Problem to solve: Of the entries below, return only those lines from the line with "def State.setErase (e" to the line with "each range. -/", exactly, both included.

Records to process:
-- ==== Sys2Proof/Machine/Cipher.lean ====
section
/-! DEFINITION. The cipher engine (14): jobs, key slots, the random source and the crypto erase. -/

namespace Sys2Proof.Machine

open Sys2Proof

/-- Whether the engine is present and powered. -/
def State.ciphOn (s : State) : Bool := s.hasCipher && decide (s.ciph.state ≠ .off)

/-! Jobs (R420 to R424, R430 to R432). -/

/-- The length rule a job breaks, as the kind of fault source 56 (R422). -/
def ciphRule (j : CipherJob) : Option Nat :=
  if j.gcm then
    if 1472 < j.length then some 1 else if 64 < j.aad.length then some 2 else none
  else if (decide (j.unit = 512) || decide (j.unit = 4096)) && decide (1 ≤ j.count)
      && decide (j.count ≤ 256) && decide (j.length = j.unit * j.count) then none
  else some 0

/-- A completion record is posted (R423). -/
def State.ciphRecord (id status : Nat) (tag : List Byte) (s : State) : State :=
  s.onCiph fun c => { c with
    records := c.records ++
      [{ id := id, status := BitVec.ofNat 4 status, release := decide (status = 0), tag := tag }] }

/-- The role key of the management bank (R421, 03 R87). -/
def State.roleKey (s : State) (role : Nat) : Option (List Byte) :=
  if role = 1 && s.odNat (odKey 0x0400 8) 0 != 0 then some (List.replicate 32 0)
  else Tab.get? s.dict.keys role

/-- The key a media slot gives a unit now; none while it is empty or pending. -/
def State.slotKey (s : State) (n : Nat) : Option (List Byte) :=
  let k := s.slot n
  if k.state = .loaded && decide (n < 128) then some k.key else none

/-- CIPHER_JOB (R422, R430): a job is accepted, or rejected whole before any byte is read. -/
def execCipherJob (j : CipherJob) (s : State) : Eff :=
  .next (
    if !s.ciphOn then s
    else
      match ciphRule j with
      | some k =>
        ((s.ciphRecord j.id 1 []).fault epCipher 56 k).event epCipher 88 k
      | none =>
        if s.ciph.state = .halted then s.ciphRecord j.id 5 []
        else
          let key := if j.gcm then s.roleKey j.slot
            else if s.ciph.state = .ready then s.slotKey j.slot else none
          s.onCiph fun c => { c with jobs := c.jobs ++ [{ job := j, key := key, cut := false }] })

/-- A job's requests of the random source, for the draws of its blocks (R425). -/
def State.ciphDraws (bytes : Nat) (s : State) : State :=
  s.onCiph fun c => { c with drbgCount := c.drbgCount + Config.drbgDraws bytes }

/-- The data units of a media job that have a key are read, transformed and written, in order, up to one
whose source read fails: whether none did. -/
def State.ciphUnits (j : CipherJob) (page : Option Nat) (key : List Byte) : Nat → Nat → State →
    Bool × State
  | 0, _, s => (true, s)
  | n + 1, i, s =>
    let r := s.engineGet epCipher (j.src + j.unit * i) j.unit page
    if r.1 then
      let d := xtsUnit j.encrypt key (j.lba + i) (r.2.read (j.src + j.unit * i) j.unit)
      State.ciphUnits j page key n (i + 1)
        (((r.2.enginePut epCipher (j.dst + j.unit * i) d).count 0x517001 1).ciphDraws j.unit)
    else r

/-- A media job ends (R423, R430): units that had entered before a change of the slot have the old
key, later ones the slot's key now; a unit without a key fails the rest of the job, and so does one
whose source read failed, the page of which is handled as R415 gives. -/
def State.ciphMedia (x : CJob) (page : Option Nat) (before : Nat) (s : State) : State :=
  let j := x.job
  let now := s.slotKey j.slot
  let old := if x.key.isNone then 0 else if x.cut then min before j.count else j.count
  let keyed := if now.isSome then j.count else old
  let a := s.ciphUnits j page (x.key.getD []) (min old keyed) 0
  let r := if a.1 then a.2.ciphUnits j page (now.getD []) (keyed - old) old else a
  if !r.1 then (r.2.ciphRecord j.id 4 []).fault epCipher 59 0
  else if keyed < j.count then
    ((r.2.ciphRecord j.id 2 []).fault epCipher 57 0).event epCipher 89 j.slot
  else r.2.ciphRecord j.id 0 []

/-- A management job ends (R421, R423, R432). -/
def State.ciphGcm (x : CJob) (s : State) : State :=
  let j := x.job
  match x.key with
  | none => ((s.ciphRecord j.id 2 []).fault epCipher 57 0).event epCipher 89 j.slot
  | some key =>
    let r := s.engineGet epCipher j.src j.length none
    if !r.1 then (r.2.ciphRecord j.id 4 []).fault epCipher 59 1
    else
      let text := r.2.read j.src j.length
      let out := gcmText key j.iv text
      let s := (r.2.count 0x517002 1).ciphDraws j.length
      if j.encrypt then
        (s.enginePut epCipher j.dst out).ciphRecord j.id 0 (gcmTag key j.iv j.aad out)
      else if gcmTag key j.iv j.aad text = j.tag then (s.enginePut epCipher j.dst out).ciphRecord j.id 0 []
      else
        ((((s.enginePut epCipher j.dst (List.replicate j.length 0)).ciphRecord j.id 3 []).event epCipher 87 j.slot)
          |>.fault epCipher 58 j.slot).count 0x517003 1

/-- Whether a job is held: its slot is pending, or the slots are not yet reloaded (R428, R430). -/
def State.ciphHeld (s : State) (j : CipherJob) : Bool :=
  !j.gcm && (decide (s.ciph.state = .reloading) || decide ((s.slot j.slot).state = .pending))

/-- CIPHER_JOB_COMPLETE (R423, R430): the named job ends, unless it is held; `page` is the page its source
lies in, and `before` counts the units that had entered the pipeline before the slot changed. -/
def execCipherJobComplete (job : Nat) (page : Option Nat) (before : Nat) (s : State) : Eff :=
  .next (
    match s.ciph.jobs.find? fun x => x.job.id == job with
    | none => s
    | some x =>
      if s.ciphHeld x.job then s
      else
        let s := s.onCiph fun c => { c with jobs := dropFirst (fun y => y.job.id == job) c.jobs }
        if x.job.gcm then s.ciphGcm x else s.ciphMedia x page before)

/-- The jobs in flight end with status 0x5 (R423, 16 R463). -/
def State.ciphHalt (s : State) : State :=
  let l := s.ciph.jobs
  foldS (fun (x : CJob) (t : State) => t.ciphRecord x.job.id 5 []) l
    (s.onCiph fun c => { c with jobs := [] })

/-! Slot changes (R430). -/

/-- Step 4 of R430 for one slot: it takes its new key or is zeroized, and leaves pending. -/
def State.slotTakes (n : Nat) (s : State) : State :=
  let k := s.slot n
  if k.state ≠ .pending then s
  else
    let s := s.onCiph fun c => { c with
      jobs := c.jobs.map fun x =>
        if !x.job.gcm && x.job.slot == n then { x with cut := true } else x }
    match k.newKey with
    | some key =>
      ((s.onSlot n fun _ => { state := .loaded, key := key, newKey := none }).event epCipher 83 n)
        |>.event epCipher 80 n
    | none => ((s.onSlot n fun _ => KeySlot.reset).event epCipher 83 n).event epCipher 81 n

/-- Step 1 of R430: the slot enters pending; a change that finds it pending waits for the first. -/
def State.slotChange (n : Nat) (newKey : Option (List Byte)) (s : State) : State :=
  let s := s.slotTakes n
  (s.onSlot n fun k => { k with state := .pending, newKey := newKey }).event epCipher 82 n

/-- Whether any slot is pending. -/
def State.slotsPending (s : State) : Bool := s.ciph.slots.any fun e => decide (e.2.state = .pending)

/-- A COMMIT that waited for slot changes goes on to its SAVE (R430, R434, 03 R85). -/
def State.slotSaves (s : State) : State :=
  match s.dict.slotAnswer with
  | some w =>
    if s.slotsPending then s else (s.onDict fun d => { d with slotAnswer := none }).wantSave w
  | none => s

/-- The engine stops before pending changes took effect: the slots keep their old keys, and a COMMIT that
waited for them is answered with status 0x07. -/
def State.slotsLost (s : State) : State :=
  let s := s.onCiph fun c => { c with
    slots := Tab.map (fun _ k =>
      if k.state = .pending then
        { k with state := if k.key.isEmpty then .empty else .loaded, newKey := none }
      else k) c.slots }
  match s.dict.slotAnswer with
  | some w => (s.onDict fun d => { d with slotAnswer := none }).saveAnswer w 7
  | none => s

/-- SLOT_CHANGE_DONE (R430). -/
def execSlotChangeDone (slot : Fin 128) (s : State) : Eff :=
  .next (if s.ciph.state = .ready then (s.slotTakes slot.val).slotSaves else s)

/-! The random source (R426). -/

/-- Each request of the random source counts. -/
def State.drbgAsk (s : State) : State := s.onCiph fun c => { c with drbgCount := c.drbgCount + 1 }

/-- The key the random source gives at a counter: 64 free bytes. -/
def drbgKey (n : Nat) : List Byte := (List.range 64).map fun i => Config.drbgByte n i

/-- A slot is given a key of the random source (R427). -/
def State.slotGenerate (n : Nat) (s : State) : State :=
  (s.slotChange n (some (drbgKey s.free))).drbgAsk.takeFree

/-- DRBG_RESEED (R426): once 2^20 requests have been made, with healthy entropy or without. -/
def execDrbgReseed (entropy : Bool) (s : State) : Eff :=
  .next (
    if !s.ciphOn || decide (s.ciph.drbgCount < 2 ^ 20) then s
    else if entropy then
      (s.onCiph fun c => { c with drbgCount := 0, entropyOk := true }).event epCipher 91 0
    else
      ((s.onCiph fun c => { c with state := .halted, entropyOk := false }).fault epCipher 61 0).ciphHalt.slotsLost)

/-- ENTROPY_HEALTH_FAIL (R426). -/
def execEntropyHealthFail (s : State) : Eff :=
  .next (
    if !s.ciphOn then s
    else (s.onCiph fun c => { c with entropyOk := false }).fault epCipher 60 0)

/-! Power (R428, 16 R463). -/

/-- The slots take their keys back from the stored blobs, unwrapped; those that fail their integrity check,
and those in `bad`, whose bytes the store lost, stay empty (R428); a slot whose change waits stays pending. The engine is ready once the next idle tick has
passed (log 48). -/
def State.ciphReload (bad : List Nat) (s : State) : State :=
  let blobs := s.currentCopy.blobs
  let key (e : Nat × List Byte) : Option (List Byte) :=
    if bad.contains e.1 then none else kwUnwrap slotKek e.2
  let failed := (blobs.filter fun e => (key e).isNone).map fun e => e.1
  let slots := blobs.filterMap fun e => (key e).map fun k =>
    (e.1, ({ state := .loaded, key := k, newKey := none } : KeySlot))
  let waiting := s.ciph.slots.filter fun e => decide (e.2.state = .pending)
  let slots := waiting.foldl (fun t e =>
    Tab.set t e.1 { e.2 with key := (Tab.getD t e.1 KeySlot.reset).key }) slots
  let s := s.onCiph fun c => { c with state := .reloading, slots := slots }
  foldS (fun n t => t.faultAt epCipher 62 0 n) failed s

/-- PD18 reports ready (R428, R437): the known-answer tests run and the slots reload. -/
def State.ciphReady (kat : Option (Fin 3)) (bad : List Nat) (s : State) : State :=
  match kat with
  | some k => ((s.onCiph fun c => { c with state := .halted }).fault epCipher 63 k.val).slotsLost
  | none => s.ciphReload bad

/-- The reload ends: event 90 with the slots loaded. -/
def State.ciphReloaded (s : State) : State :=
  if s.ciph.state = .reloading then
    (s.onCiph fun c => { c with state := .ready }).event epCipher 90 s.ciph.slots.length
  else s

/-- PD18 switches off: everything in the island is lost (R428). A slot change that was not yet saved
is taken from the blobs at the next reload. -/
def State.ciphOff (s : State) : State :=
  (s.ciphHalt.slotsLost).onCiph fun c => { c with state := .off, slots := [], drbgCount := 0 }

/-- The cipher island's block reset (16 R463). -/
def State.ciphReset (s : State) : State :=
  if s.ciphOn then (s.ciphHalt.onCiph fun c => { c with drbgCount := 0 }).ciphReload [] else s

/-! Crypto erase (R433, R434, 21 R562, R563). -/

/-- The namespaces a crypto erase names: one, or all (0xFFFF_FFFF). -/
def State.eraseList (s : State) (nsid : Nat) : List Nat :=
  if nsid = 0xFFFFFFFF then s.plc.nss.map fun n => n.nsid
  else if (s.ns? nsid).isSome then [nsid] else []

/-- A crypto erase is asked for: it runs after those before it. -/
def State.askErase (nsid : Nat) (cmd : Option Nat) (sanitize : Bool) (s : State) : State :=
  let l := s.eraseList nsid
  let e : EraseRun := { nsids := l, sanitize := sanitize, step := 1, oldSlots := [], newSlots := []
                        group := 0, cmd := cmd }
  let s := if sanitize then s.onNvme fun v => { v with sanitize := true }
    else s.onNvme fun v => { v with format := v.format ++ l }
  if s.ciph.erase.isSome then s.onCiph fun c => { c with eraseQueue := c.eraseQueue ++ [e] }
  else s.onCiph fun c => { c with erase := some e, eraseState := 1 }

/-- The status of other commands while an erase runs (12 R383). -/
def eraseStatus (sanitize : Bool) : NvStatus :=
  nvRetry (if sanitize then .sanitizeInProgress else .formatInProgress)

/-- The running erase replaced. -/
def State.setErase (e : EraseRun) (s : State) : State := s.onCiph fun c => { c with erase := some e }

/-- The enabled ranges of the namespaces of an erase. -/
def State.eraseRanges (s : State) (e : EraseRun) : List Nat :=
  (List.range 64).filter fun r => (s.range r).enable && e.nsids.contains (s.range r).nsid

/-- Step 2 of R433: a fresh key in an empty slot for each range. -/
def State.eraseKeys : List Nat → EraseRun → State → State × EraseRun
  | [], e, s => (s, e)
  | r :: rest, e, s =>
    match (List.range 128).find? fun n => decide ((s.slot n).state = .empty) with
    | none => (s, e)
    | some n =>
      let s := (s.slotGenerate n).slotTakes n
      State.eraseKeys rest { e with
        newSlots := e.newSlots ++ [(r, n)]
        oldSlots := e.oldSlots ++ [(s.range r).slot] } s

/-- Step 3 of R433: the ranges are bound to their new slots and the bands released in one group. -/
def State.eraseGroup (e : EraseRun) (s : State) : State :=
  let s := foldS (fun n t => t.endWrites n (eraseStatus e.sanitize)) e.nsids s
  let bands := e.nsids.flatMap fun n => match s.ns? n with
    | some x => x.bands
    | none => []
  let s := s.releaseBands bands
  let s := foldS (fun (x : Nat × Nat) t =>
    (t.odSet (odKey (0x5120 + x.1) 4) x.2).event epCipher 84 x.1) e.newSlots s
  let s := s.takeNumber
  let n := s.nvme.fetched
  (s.journal true (.groupEnd n)).setErase { e with group := n, step := 4 }

/-- The end of a crypto erase (R433 step 6). -/
def State.eraseEnd (e : EraseRun) (s : State) : State :=
  let s := foldS (fun n t => t.event epCipher 86 n) e.nsids s
  let s : State := match e.cmd with
    | some n => s.cmdReady n nvOk
    | none => s
  let s := s.onNvme fun v => { v with
    format := v.format.filter fun n => e.sanitize || !e.nsids.contains n
    sanitize := v.sanitize && !e.sanitize
    sanitizeDone := v.sanitizeDone + b2n e.sanitize }
  let s := s.onCiph fun c => { c with
    eraseState := if e.nsids.isEmpty then 3 else 2
    oldAfterLoss := if e.nsids.isEmpty then [] else c.oldAfterLoss
    erase := c.eraseQueue.head?, eraseQueue := c.eraseQueue.tail }
  let s := s.onCiph fun c => { c with eraseState := if c.erase.isSome then 1 else c.eraseState }
  (s.count 0x517004 1).serviceCheck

Solution for this task:
def State.setErase (e : EraseRun) (s : State) : State := s.onCiph fun c => { c with erase := some e }

/-- The enabled ranges of the namespaces of an erase. -/
def State.eraseRanges (s : State) (e : EraseRun) : List Nat :=
  (List.range 64).filter fun r => (s.range r).enable && e.nsids.contains (s.range r).nsid

/-- Step 2 of R433: a fresh key in an empty slot for each range. -/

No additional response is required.